• [YOUR GOAL]
If a line in the data below includes the string "else", please return a copy of it.

»»

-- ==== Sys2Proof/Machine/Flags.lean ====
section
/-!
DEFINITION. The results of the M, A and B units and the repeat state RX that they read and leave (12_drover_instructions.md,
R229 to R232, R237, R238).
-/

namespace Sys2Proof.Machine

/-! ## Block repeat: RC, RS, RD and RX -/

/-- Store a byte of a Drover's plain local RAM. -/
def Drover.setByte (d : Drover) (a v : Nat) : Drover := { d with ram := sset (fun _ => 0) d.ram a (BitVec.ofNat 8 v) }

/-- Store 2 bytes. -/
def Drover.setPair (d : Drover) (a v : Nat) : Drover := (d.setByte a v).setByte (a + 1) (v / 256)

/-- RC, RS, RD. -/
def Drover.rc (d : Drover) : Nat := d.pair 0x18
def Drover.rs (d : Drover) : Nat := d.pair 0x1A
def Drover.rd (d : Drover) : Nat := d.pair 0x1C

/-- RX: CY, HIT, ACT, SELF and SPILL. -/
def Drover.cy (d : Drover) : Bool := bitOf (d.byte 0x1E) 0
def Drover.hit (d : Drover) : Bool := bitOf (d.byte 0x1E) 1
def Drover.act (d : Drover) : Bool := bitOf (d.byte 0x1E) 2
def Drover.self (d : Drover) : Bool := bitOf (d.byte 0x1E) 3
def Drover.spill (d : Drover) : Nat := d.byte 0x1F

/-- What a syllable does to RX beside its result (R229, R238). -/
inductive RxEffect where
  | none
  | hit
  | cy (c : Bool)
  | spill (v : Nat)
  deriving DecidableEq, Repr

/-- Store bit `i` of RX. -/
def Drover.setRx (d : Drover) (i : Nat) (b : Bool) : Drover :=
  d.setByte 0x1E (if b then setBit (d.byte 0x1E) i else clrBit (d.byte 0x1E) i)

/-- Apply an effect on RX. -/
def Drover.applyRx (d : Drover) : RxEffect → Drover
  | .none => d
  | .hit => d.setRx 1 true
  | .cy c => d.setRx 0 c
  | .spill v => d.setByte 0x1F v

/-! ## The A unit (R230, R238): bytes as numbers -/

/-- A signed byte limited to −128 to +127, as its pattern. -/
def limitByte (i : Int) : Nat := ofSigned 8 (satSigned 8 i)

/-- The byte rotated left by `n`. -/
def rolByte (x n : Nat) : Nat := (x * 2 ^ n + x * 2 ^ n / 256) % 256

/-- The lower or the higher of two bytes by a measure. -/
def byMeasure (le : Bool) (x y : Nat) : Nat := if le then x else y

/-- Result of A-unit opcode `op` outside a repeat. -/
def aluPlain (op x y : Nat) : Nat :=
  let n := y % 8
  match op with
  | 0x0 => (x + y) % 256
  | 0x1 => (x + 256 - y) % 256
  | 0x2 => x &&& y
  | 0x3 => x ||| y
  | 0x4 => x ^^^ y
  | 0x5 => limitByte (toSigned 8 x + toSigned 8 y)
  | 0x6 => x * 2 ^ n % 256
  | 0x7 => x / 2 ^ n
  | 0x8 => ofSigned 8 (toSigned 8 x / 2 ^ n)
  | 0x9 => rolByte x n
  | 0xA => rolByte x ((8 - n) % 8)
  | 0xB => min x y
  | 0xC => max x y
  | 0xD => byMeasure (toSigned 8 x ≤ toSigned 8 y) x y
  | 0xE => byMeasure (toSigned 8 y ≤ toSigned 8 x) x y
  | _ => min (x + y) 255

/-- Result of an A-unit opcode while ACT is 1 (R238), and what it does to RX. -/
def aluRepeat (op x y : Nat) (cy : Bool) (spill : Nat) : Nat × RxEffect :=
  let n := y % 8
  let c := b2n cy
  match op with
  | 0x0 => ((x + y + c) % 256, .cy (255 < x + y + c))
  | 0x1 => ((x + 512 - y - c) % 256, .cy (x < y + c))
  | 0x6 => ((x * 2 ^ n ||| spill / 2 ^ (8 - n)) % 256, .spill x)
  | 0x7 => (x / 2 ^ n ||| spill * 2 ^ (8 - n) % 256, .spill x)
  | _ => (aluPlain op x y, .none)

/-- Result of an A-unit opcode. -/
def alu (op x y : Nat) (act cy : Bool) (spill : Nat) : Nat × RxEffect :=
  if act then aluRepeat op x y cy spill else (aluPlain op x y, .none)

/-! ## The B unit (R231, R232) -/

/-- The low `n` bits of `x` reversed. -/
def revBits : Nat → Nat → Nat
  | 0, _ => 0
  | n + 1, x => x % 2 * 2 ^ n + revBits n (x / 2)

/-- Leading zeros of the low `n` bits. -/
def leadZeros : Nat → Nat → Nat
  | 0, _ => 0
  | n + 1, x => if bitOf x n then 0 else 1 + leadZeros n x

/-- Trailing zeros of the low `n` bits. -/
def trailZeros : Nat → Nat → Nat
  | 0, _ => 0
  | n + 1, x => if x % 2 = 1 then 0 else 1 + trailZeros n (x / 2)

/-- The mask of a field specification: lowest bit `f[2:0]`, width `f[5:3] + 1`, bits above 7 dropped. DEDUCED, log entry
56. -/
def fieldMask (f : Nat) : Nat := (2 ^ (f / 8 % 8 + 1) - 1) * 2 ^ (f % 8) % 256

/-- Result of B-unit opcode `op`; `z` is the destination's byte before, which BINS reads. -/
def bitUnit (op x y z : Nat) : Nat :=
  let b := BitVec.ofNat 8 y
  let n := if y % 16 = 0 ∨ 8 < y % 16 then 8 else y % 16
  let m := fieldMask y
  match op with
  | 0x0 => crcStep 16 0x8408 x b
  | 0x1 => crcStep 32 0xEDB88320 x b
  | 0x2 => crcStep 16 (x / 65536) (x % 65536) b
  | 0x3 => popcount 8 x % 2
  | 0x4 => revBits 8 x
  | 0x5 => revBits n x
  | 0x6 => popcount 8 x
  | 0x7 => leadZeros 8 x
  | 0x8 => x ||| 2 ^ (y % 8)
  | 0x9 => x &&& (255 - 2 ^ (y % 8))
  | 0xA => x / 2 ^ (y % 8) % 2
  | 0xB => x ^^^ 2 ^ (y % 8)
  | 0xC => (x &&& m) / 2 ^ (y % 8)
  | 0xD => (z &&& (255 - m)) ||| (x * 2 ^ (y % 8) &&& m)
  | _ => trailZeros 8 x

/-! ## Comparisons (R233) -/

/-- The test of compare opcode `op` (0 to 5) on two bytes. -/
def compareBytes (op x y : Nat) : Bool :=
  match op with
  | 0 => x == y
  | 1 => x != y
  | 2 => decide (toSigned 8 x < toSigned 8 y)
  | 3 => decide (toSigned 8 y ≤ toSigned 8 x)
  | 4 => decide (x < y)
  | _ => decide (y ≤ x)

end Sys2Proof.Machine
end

««

• [YOUR RESPONSE]
  d.setByte 0x1E (if b then setBit (d.byte 0x1E) i else clrBit (d.byte 0x1E) i)
def byMeasure (le : Bool) (x y : Nat) : Nat := if le then x else y
  if act then aluRepeat op x y cy spill else (aluPlain op x y, .none)
  | n + 1, x => if bitOf x n then 0 else 1 + leadZeros n x
  | n + 1, x => if x % 2 = 1 then 0 else 1 + trailZeros n (x / 2)
  let n := if y % 16 = 0 ∨ 8 < y % 16 then 8 else y % 16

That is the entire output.